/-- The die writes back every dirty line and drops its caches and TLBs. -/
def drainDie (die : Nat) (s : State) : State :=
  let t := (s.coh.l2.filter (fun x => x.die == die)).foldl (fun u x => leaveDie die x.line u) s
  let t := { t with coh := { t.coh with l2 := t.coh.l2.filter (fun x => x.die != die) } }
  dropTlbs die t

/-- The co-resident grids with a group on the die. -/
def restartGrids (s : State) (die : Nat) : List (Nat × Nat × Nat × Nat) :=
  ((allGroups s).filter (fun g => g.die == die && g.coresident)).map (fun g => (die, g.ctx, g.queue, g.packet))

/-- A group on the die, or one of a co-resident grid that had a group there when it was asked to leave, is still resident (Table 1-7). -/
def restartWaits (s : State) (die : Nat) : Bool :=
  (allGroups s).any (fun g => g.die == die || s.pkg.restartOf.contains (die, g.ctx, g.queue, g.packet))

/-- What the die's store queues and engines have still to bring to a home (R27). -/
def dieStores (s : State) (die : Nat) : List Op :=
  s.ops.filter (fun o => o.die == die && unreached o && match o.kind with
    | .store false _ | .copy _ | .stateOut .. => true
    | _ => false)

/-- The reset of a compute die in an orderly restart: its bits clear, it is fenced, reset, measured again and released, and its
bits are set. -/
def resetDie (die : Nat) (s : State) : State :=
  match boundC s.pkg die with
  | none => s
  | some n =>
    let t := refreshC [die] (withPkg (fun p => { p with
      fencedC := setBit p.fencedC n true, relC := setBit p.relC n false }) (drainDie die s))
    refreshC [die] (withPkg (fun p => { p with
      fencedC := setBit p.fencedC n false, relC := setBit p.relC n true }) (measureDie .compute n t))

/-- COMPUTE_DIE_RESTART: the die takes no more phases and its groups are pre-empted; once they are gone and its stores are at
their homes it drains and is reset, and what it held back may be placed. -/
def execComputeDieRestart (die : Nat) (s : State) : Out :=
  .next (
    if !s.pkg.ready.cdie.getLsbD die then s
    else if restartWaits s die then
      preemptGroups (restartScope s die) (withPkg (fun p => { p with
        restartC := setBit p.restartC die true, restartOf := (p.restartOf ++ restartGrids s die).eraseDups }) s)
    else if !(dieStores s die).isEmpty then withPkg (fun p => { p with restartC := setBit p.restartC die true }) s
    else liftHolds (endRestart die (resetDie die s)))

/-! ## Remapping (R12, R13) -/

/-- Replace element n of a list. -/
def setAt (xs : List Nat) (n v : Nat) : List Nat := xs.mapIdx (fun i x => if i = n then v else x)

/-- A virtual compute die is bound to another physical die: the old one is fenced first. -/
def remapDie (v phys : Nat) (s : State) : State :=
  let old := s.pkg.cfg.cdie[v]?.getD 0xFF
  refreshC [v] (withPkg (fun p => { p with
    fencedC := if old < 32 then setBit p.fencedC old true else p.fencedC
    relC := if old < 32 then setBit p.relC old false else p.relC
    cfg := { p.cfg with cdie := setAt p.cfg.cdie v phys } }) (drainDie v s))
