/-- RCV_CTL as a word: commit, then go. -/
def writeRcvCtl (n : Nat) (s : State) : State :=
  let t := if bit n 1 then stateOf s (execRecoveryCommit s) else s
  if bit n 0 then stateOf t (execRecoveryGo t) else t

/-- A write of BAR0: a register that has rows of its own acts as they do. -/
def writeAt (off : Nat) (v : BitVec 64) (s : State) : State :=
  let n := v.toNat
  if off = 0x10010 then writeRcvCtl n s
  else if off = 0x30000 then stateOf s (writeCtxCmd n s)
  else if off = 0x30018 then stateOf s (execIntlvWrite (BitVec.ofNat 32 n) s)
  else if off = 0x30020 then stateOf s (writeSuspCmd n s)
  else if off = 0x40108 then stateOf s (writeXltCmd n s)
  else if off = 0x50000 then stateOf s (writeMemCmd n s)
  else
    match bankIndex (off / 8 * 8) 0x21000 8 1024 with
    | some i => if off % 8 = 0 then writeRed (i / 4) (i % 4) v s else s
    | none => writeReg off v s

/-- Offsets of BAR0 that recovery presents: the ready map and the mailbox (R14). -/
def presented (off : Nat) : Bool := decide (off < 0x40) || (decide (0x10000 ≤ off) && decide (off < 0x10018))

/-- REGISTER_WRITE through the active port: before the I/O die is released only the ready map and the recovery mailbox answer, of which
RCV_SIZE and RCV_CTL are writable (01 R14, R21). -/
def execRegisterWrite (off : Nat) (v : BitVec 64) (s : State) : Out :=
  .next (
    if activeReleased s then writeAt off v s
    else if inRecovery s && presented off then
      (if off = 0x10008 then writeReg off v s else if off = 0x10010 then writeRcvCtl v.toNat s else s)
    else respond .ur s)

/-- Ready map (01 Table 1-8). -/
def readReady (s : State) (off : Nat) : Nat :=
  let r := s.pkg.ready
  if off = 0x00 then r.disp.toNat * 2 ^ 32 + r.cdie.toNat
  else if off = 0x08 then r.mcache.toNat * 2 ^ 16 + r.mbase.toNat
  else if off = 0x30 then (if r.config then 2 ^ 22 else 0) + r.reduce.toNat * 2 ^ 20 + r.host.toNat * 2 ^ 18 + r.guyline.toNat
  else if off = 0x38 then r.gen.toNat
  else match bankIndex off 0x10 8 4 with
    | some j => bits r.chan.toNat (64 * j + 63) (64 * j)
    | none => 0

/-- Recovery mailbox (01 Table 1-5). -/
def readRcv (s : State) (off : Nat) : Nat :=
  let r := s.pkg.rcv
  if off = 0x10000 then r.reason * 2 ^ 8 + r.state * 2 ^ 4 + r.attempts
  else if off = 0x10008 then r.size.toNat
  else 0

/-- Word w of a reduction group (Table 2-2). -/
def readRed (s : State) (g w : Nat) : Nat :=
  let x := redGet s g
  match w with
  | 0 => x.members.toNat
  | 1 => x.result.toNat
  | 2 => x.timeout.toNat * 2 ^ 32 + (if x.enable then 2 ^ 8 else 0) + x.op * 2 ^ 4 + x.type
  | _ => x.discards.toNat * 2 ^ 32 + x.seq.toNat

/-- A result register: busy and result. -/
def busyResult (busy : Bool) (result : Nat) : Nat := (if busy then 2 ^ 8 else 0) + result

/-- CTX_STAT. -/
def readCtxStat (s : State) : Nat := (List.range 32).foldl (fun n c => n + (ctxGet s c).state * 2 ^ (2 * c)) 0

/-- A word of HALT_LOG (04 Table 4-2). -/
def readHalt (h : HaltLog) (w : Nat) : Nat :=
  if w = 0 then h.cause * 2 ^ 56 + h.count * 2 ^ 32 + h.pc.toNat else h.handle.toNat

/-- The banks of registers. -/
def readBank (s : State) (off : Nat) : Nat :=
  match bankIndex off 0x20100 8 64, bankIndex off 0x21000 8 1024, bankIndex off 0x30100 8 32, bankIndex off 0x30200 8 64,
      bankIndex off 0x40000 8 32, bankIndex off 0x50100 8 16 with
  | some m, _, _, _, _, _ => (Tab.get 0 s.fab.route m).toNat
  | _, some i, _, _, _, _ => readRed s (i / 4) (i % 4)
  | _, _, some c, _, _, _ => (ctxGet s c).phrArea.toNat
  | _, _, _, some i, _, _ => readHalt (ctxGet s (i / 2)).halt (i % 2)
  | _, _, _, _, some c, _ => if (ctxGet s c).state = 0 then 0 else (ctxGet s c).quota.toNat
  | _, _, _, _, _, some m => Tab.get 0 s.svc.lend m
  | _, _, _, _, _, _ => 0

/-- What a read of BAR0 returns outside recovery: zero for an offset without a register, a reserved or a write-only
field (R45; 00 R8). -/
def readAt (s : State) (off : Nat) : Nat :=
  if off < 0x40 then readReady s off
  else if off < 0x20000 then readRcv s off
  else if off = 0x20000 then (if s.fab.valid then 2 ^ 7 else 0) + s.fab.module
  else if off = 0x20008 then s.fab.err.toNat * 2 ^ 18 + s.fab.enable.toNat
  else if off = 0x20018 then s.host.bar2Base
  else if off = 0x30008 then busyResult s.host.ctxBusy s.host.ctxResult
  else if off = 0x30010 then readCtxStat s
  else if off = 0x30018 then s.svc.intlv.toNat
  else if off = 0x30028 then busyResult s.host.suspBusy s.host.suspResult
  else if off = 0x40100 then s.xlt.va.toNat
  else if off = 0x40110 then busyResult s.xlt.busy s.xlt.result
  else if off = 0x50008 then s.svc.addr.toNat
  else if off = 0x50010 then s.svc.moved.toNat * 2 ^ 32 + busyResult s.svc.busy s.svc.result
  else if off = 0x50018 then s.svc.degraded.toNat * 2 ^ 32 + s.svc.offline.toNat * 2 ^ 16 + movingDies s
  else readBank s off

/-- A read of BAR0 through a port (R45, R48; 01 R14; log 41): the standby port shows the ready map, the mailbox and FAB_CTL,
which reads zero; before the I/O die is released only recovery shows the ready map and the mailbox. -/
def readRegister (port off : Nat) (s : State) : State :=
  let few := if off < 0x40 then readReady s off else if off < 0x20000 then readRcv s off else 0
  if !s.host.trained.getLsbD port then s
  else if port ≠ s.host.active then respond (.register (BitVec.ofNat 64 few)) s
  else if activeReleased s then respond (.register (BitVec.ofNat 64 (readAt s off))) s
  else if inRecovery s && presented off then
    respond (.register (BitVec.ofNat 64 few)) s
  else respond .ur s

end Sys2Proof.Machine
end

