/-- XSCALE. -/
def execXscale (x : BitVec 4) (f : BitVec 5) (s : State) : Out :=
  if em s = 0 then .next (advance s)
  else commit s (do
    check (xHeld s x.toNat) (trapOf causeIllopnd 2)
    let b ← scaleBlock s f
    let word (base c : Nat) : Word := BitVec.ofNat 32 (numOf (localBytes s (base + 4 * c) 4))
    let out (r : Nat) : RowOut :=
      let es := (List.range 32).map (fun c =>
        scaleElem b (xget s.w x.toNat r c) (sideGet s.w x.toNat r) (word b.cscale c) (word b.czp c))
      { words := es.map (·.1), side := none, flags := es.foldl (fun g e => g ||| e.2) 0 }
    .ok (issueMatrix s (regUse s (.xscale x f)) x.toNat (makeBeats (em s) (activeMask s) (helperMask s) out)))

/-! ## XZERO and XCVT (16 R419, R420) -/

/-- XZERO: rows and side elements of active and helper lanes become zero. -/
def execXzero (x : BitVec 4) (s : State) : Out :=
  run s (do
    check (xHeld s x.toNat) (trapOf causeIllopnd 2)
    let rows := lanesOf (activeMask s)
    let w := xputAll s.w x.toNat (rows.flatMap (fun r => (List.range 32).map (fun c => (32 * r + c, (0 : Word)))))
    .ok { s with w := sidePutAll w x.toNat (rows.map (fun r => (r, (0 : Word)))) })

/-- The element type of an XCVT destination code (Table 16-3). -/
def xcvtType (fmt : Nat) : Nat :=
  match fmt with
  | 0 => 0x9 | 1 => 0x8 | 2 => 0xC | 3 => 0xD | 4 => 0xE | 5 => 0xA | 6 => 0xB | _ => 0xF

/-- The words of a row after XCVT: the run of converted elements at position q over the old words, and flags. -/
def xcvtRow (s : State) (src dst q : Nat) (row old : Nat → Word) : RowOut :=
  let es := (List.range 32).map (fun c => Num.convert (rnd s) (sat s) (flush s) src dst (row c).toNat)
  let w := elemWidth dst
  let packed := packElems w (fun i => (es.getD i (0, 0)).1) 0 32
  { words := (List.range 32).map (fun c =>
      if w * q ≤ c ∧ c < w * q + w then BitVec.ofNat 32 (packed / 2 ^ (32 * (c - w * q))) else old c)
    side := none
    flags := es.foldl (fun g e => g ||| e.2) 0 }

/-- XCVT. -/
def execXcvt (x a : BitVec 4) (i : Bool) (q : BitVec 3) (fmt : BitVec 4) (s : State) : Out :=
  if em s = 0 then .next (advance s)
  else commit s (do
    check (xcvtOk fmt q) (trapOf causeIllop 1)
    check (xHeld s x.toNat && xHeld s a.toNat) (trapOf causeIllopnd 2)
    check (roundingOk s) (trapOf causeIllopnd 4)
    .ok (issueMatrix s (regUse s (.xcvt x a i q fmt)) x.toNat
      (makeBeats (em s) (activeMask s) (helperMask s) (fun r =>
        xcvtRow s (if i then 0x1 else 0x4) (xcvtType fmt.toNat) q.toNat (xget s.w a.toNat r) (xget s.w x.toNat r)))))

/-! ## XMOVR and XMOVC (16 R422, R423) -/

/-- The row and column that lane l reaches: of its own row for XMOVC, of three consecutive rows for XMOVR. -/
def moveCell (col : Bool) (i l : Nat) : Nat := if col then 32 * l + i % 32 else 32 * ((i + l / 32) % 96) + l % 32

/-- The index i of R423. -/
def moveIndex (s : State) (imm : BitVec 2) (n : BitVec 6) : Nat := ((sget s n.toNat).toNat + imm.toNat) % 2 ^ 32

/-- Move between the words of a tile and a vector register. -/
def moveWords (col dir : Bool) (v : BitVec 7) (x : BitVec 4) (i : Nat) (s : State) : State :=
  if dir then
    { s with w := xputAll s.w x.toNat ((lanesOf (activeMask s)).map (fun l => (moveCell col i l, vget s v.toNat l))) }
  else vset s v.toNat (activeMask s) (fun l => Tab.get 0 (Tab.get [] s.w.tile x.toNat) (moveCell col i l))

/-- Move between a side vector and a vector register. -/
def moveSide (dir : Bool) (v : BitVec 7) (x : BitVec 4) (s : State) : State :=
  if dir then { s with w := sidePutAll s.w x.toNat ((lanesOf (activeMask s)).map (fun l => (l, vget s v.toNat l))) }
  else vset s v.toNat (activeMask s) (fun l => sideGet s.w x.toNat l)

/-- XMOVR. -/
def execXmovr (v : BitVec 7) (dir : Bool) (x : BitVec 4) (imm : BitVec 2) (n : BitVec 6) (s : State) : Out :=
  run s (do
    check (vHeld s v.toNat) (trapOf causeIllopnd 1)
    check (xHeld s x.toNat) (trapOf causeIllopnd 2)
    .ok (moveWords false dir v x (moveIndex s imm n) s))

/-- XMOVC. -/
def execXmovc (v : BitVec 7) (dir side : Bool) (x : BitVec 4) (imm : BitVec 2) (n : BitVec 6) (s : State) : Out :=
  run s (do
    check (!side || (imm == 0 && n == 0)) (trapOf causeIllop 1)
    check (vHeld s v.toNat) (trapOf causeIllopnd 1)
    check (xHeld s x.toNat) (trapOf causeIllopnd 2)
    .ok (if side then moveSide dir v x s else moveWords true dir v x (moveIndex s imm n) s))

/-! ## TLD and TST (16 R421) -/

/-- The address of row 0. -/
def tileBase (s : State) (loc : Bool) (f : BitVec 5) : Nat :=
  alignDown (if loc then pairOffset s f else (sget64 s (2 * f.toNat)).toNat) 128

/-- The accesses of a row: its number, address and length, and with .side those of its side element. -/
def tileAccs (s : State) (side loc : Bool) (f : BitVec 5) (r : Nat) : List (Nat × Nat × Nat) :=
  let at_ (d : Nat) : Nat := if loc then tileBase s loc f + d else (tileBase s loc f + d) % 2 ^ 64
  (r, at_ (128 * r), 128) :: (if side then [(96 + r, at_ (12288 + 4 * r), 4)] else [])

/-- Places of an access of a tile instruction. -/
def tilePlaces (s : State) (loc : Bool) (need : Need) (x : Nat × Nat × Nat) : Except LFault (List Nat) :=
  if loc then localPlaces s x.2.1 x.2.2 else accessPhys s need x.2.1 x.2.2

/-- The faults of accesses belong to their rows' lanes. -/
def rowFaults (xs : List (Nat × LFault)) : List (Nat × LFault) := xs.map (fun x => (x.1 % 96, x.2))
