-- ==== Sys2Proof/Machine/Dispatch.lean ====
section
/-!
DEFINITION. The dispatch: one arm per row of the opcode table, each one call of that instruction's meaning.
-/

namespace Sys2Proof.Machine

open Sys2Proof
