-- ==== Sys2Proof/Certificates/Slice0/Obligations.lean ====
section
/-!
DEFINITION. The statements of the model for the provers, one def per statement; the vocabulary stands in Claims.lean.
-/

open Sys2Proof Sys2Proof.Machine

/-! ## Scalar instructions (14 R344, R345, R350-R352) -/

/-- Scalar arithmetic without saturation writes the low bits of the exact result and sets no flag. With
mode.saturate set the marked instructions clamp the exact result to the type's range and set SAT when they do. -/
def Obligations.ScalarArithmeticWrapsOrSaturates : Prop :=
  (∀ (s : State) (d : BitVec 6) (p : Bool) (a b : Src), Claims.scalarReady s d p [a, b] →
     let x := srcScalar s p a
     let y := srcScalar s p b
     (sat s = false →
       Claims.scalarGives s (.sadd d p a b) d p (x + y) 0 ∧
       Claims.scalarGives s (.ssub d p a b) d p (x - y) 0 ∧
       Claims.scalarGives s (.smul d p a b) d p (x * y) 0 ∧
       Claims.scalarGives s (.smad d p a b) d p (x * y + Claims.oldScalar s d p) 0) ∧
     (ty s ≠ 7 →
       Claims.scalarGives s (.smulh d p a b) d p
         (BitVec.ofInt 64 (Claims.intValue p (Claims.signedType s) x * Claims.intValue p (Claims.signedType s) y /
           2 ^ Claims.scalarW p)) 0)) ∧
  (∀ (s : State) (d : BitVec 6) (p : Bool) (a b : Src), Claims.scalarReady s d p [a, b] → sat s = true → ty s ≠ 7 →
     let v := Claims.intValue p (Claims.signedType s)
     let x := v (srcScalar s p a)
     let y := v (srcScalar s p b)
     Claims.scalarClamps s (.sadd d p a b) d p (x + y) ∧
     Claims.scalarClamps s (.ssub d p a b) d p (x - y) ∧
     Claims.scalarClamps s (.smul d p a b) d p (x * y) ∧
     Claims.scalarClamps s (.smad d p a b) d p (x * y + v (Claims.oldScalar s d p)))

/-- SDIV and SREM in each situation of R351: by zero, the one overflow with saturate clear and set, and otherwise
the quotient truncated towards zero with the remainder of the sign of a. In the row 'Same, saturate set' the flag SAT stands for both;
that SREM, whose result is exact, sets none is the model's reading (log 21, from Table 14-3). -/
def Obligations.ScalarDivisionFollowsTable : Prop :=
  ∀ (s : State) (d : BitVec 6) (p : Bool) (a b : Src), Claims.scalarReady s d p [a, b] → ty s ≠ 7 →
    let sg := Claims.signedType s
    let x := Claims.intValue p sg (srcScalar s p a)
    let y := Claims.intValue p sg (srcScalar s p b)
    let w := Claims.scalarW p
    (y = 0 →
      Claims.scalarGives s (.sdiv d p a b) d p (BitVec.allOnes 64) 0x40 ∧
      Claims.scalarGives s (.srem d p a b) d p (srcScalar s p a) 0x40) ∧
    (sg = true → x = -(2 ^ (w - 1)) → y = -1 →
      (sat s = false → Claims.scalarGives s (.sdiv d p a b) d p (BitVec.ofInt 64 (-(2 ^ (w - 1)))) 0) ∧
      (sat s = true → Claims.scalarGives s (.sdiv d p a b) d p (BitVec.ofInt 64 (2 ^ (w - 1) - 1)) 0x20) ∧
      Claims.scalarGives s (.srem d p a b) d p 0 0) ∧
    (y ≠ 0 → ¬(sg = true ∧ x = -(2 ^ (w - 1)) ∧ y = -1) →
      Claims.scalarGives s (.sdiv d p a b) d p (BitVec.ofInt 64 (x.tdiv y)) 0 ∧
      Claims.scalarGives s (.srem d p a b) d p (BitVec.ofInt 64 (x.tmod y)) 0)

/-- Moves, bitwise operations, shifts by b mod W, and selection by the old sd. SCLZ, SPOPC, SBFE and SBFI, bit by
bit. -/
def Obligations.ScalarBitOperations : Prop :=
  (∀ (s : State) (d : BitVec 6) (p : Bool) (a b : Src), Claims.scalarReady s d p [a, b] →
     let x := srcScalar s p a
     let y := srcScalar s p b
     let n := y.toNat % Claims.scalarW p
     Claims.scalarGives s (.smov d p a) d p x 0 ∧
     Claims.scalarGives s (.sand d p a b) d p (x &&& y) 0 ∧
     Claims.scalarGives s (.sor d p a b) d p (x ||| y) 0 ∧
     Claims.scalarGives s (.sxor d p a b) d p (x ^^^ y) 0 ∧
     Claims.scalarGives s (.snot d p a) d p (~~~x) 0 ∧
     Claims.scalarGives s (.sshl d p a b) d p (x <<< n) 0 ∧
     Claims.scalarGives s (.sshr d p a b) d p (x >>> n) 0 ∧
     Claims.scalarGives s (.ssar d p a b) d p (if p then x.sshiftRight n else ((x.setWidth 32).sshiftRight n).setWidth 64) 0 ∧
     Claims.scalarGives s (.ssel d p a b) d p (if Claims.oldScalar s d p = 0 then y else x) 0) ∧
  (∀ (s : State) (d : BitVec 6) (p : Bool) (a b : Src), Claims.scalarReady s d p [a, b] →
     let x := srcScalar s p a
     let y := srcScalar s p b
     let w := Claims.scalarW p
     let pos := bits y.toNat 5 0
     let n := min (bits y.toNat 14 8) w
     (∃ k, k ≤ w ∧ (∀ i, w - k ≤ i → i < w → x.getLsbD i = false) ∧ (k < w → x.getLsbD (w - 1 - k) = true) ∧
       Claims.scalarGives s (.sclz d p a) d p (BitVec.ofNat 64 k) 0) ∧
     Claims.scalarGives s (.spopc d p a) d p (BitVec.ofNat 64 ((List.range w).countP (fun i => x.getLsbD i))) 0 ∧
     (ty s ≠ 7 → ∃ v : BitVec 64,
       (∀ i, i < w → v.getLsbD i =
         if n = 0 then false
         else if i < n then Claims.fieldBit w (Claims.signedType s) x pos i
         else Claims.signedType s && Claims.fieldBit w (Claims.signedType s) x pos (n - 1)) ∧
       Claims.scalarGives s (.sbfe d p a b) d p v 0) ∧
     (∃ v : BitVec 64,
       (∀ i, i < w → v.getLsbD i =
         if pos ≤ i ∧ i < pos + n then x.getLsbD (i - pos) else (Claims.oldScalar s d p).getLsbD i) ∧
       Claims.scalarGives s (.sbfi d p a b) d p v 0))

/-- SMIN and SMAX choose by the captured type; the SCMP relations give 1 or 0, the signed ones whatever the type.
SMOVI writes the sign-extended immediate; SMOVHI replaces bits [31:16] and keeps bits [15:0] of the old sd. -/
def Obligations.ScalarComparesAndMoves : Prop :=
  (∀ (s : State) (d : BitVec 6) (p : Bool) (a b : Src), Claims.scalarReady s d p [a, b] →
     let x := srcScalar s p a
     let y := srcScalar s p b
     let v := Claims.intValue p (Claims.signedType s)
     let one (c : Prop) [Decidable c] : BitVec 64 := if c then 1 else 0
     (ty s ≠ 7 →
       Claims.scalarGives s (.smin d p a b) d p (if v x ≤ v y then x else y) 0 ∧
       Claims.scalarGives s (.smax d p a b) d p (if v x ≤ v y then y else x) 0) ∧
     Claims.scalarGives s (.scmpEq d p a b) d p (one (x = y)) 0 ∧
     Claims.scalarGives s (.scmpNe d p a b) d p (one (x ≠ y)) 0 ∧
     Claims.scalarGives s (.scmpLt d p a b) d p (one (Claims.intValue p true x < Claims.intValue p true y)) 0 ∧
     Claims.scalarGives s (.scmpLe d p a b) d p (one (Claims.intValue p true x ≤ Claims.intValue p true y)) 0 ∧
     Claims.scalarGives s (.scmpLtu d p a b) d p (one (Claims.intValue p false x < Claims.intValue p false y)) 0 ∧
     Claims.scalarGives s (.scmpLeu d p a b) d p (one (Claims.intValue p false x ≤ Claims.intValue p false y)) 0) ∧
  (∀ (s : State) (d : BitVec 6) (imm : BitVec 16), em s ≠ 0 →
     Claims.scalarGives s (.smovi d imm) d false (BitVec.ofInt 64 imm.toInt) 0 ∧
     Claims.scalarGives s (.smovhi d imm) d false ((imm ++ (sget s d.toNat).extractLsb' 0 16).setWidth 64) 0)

......

WORK REQUEST: Lines of the listing above that contain the word "accesses" must all be copied.

TASK RESULT:
/-- The accesses of a row: its number, address and length, and with .side those of its side element. -/
/-- The faults of accesses belong to their rows' lanes. -/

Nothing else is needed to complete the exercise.